+++ Provided records

-- ==== Sys2Proof/Machine/Dispatch.lean ====
section
/-! DEFINITION. The effect of every command: one arm a row of spec/opcode_table.json, in its order. -/

namespace Sys2Proof.Machine

open Sys2Proof

/-- A command's effect on everything but the queue of waiting commands. -/
def exec (i : Instr) (s : State) : Host.Outcome State Fault Refusal :=
  match i with
  | .frameReceived port body => Sys2Proof.Machine.execFrameReceived port body s
  | .pollReplyEmpty port => Sys2Proof.Machine.execPollReplyEmpty port s
  | .dataFrame port src dst payload => Sys2Proof.Machine.execDataFrame port src dst payload s
  | .pollStart port => Sys2Proof.Machine.execPollStart port s
  | .pollReplyTimeout port => Sys2Proof.Machine.execPollReplyTimeout port s
  | .repollDue node => Sys2Proof.Machine.execRepollDue node s
  | .frameSent port => Sys2Proof.Machine.execFrameSent port s
  | .lineWakeBurst port => Sys2Proof.Machine.execLineWakeBurst port s
  | .loopback rq setting => Sys2Proof.Machine.execLoopback rq setting s
  | .loopbackTimerExpiry port => Sys2Proof.Machine.execLoopbackTimerExpiry port s
  | .read rq target sel => Sys2Proof.Machine.execRead rq target sel s
  | .write rq target => Sys2Proof.Machine.execWrite rq target s
  | .forwardingWrite rq index data => Sys2Proof.Machine.execForwardingWrite rq index data s
  | .rolesWrite rq node data => Sys2Proof.Machine.execRolesWrite rq node data s
  | .noticeClassWrite rq index data => Sys2Proof.Machine.execNoticeClassWrite rq index data s
  | .signChannelWrite rq index data => Sys2Proof.Machine.execSignChannelWrite rq index data s
  | .signPatternWrite rq pattern data => Sys2Proof.Machine.execSignPatternWrite rq pattern data s
  | .brightnessWrite rq data => Sys2Proof.Machine.execBrightnessWrite rq data s
  | .promptsWrite rq index data => Sys2Proof.Machine.execPromptsWrite rq index data s
  | .promptMapWrite rq index data => Sys2Proof.Machine.execPromptMapWrite rq index data s
  | .intercomSetWrite rq index data => Sys2Proof.Machine.execIntercomSetWrite rq index data s
  | .payLimitsWrite rq index data => Sys2Proof.Machine.execPayLimitsWrite rq index data s
  | .powerSetWrite rq index data => Sys2Proof.Machine.execPowerSetWrite rq index data s
  | .tableWriteComplete => Sys2Proof.Machine.execTableWriteComplete s
  | .openLoad rq target => Sys2Proof.Machine.execOpenLoad rq target s
  | .writePart rq target data => Sys2Proof.Machine.execWritePart rq target data s
  | .commit rq target => Sys2Proof.Machine.execCommit rq target s
  | .abortLoad rq target => Sys2Proof.Machine.execAbortLoad rq target s
  | .loadWindowExpiry => Sys2Proof.Machine.execLoadWindowExpiry s
  | .pendingCommitStored => Sys2Proof.Machine.execPendingCommitStored s
  | .applicationComplete => Sys2Proof.Machine.execApplicationComplete s
  | .metrologySwitchOpen => Sys2Proof.Machine.execMetrologySwitchOpen s
  | .metrologySwitchClose => Sys2Proof.Machine.execMetrologySwitchClose s
  | .meterInterval => Sys2Proof.Machine.execMeterInterval s
  | .trimCountExpiry => Sys2Proof.Machine.execTrimCountExpiry s
  | .secondEvent => Sys2Proof.Machine.execSecondEvent s
  | .minuteEvent => Sys2Proof.Machine.execMinuteEvent s
  | .setTime rq t => Sys2Proof.Machine.execSetTime rq t s
  | .backupLoss => Sys2Proof.Machine.execBackupLoss s
  | .odometerEdge capture => Sys2Proof.Machine.execOdometerEdge capture s
  | .holdoffExpiry => Sys2Proof.Machine.execHoldoffExpiry s
  | .onDuty rq => Sys2Proof.Machine.execOnDuty rq s
  | .offDuty rq => Sys2Proof.Machine.execOffDuty rq s
  | .hire rq tariff => Sys2Proof.Machine.execHire rq tariff s
  | .pay rq => Sys2Proof.Machine.execPay rq s
  | .resume rq => Sys2Proof.Machine.execResume rq s
  | .extra rq code => Sys2Proof.Machine.execExtra rq code s
  | .endUnpaid rq => Sys2Proof.Machine.execEndUnpaid rq s
  | .closeUpdateComplete => Sys2Proof.Machine.execCloseUpdateComplete s
  | .correctionWindowExpiry => Sys2Proof.Machine.execCorrectionWindowExpiry s
  | .viewHoldoffExpiry dest => Sys2Proof.Machine.execViewHoldoffExpiry dest s
  | .viewAck src seq fare => Sys2Proof.Machine.execViewAck src seq fare s
  | .auxLamp rq channel value => Sys2Proof.Machine.execAuxLamp rq channel value s
  | .signTest rq duration values => Sys2Proof.Machine.execSignTest rq duration values s
  | .signTestExpiry => Sys2Proof.Machine.execSignTestExpiry s
  | .ambientSample sample => Sys2Proof.Machine.execAmbientSample sample s
  | .lampCheck channel current => Sys2Proof.Machine.execLampCheck channel current s
  | .clearLamp rq channel => Sys2Proof.Machine.execClearLamp rq channel s
  | .emergencySwitchClose => Sys2Proof.Machine.execEmergencySwitchClose s
  | .emergencySwitchOpen => Sys2Proof.Machine.execEmergencySwitchOpen s
  | .emergencyHoldExpiry => Sys2Proof.Machine.execEmergencyHoldExpiry s
  | .emergencyClear rq => Sys2Proof.Machine.execEmergencyClear rq s
  | .codecFrame drv pax => Sys2Proof.Machine.execCodecFrame drv pax s
  | .promptEnd => Sys2Proof.Machine.execPromptEnd s
  | .monitorFrameComplete => Sys2Proof.Machine.execMonitorFrameComplete s
  | .blockBoundary => Sys2Proof.Machine.execBlockBoundary s
  | .prompt rq index => Sys2Proof.Machine.execPrompt rq index s
  | .speakerTest rq side => Sys2Proof.Machine.execSpeakerTest rq side s
  | .speakerTestEnd => Sys2Proof.Machine.execSpeakerTestEnd s
  | .payCard rq amount => Sys2Proof.Machine.execPayCard rq amount s
  | .offerAck src trip index => Sys2Proof.Machine.execOfferAck src trip index s
  | .payCancel rq => Sys2Proof.Machine.execPayCancel rq s
  | .cash rq amount => Sys2Proof.Machine.execCash rq amount s
  | .payReq src dst data => Sys2Proof.Machine.execPayReq src dst data s
  | .payResp src dst data => Sys2Proof.Machine.execPayResp src dst data s
  | .authTimerExpiry => Sys2Proof.Machine.execAuthTimerExpiry s
  | .adviceAckTimeout => Sys2Proof.Machine.execAdviceAckTimeout s
  | .adviceAck src ref kind => Sys2Proof.Machine.execAdviceAck src ref kind s
  | .shiftOpen rq driver => Sys2Proof.Machine.execShiftOpen rq driver s
  | .shiftOpenUpdateComplete => Sys2Proof.Machine.execShiftOpenUpdateComplete s
  | .shiftClose rq => Sys2Proof.Machine.execShiftClose rq s
  | .shiftCloseUpdateComplete => Sys2Proof.Machine.execShiftCloseUpdateComplete s
  | .shiftLimitReached => Sys2Proof.Machine.execShiftLimitReached s
  | .ackTrips rq n => Sys2Proof.Machine.execAckTrips rq n s
  | .ackTripsWriteComplete => Sys2Proof.Machine.execAckTripsWriteComplete s
  | .supplySample sample => Sys2Proof.Machine.execSupplySample sample s
  | .holdupSaveComplete => Sys2Proof.Machine.execHoldupSaveComplete s
  | .supplyGone => Sys2Proof.Machine.execSupplyGone s
  | .ignitionOff => Sys2Proof.Machine.execIgnitionOff s
  | .ignitionOn => Sys2Proof.Machine.execIgnitionOn s
  | .parkDelayExpiry => Sys2Proof.Machine.execParkDelayExpiry s
  | .checkpointTimerExpiry => Sys2Proof.Machine.execCheckpointTimerExpiry s
  | .checkpointComplete => Sys2Proof.Machine.execCheckpointComplete s
  | .restart rq => Sys2Proof.Machine.execRestart rq s
  | .restartSaveComplete ambient => Sys2Proof.Machine.execRestartSaveComplete ambient s
  | .coldStart sample ambient => Sys2Proof.Machine.execColdStart sample ambient s
  | .pinReset ambient => Sys2Proof.Machine.execPinReset ambient s
  | .startDelimiterSeen port => Sys2Proof.Machine.execStartDelimiterSeen port s
  | .receivedCodeViolation port => Sys2Proof.Machine.execReceivedCodeViolation port s
  | .overlengthAbort port => Sys2Proof.Machine.execOverlengthAbort port s
  | .lineIdleResume port => Sys2Proof.Machine.execLineIdleResume port s

end Sys2Proof.Machine
end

++++++

◆ **Problem to solve**
Work out how many lines of the entries contain the word "sample", and answer with that number alone.

◆ **Task answer**
3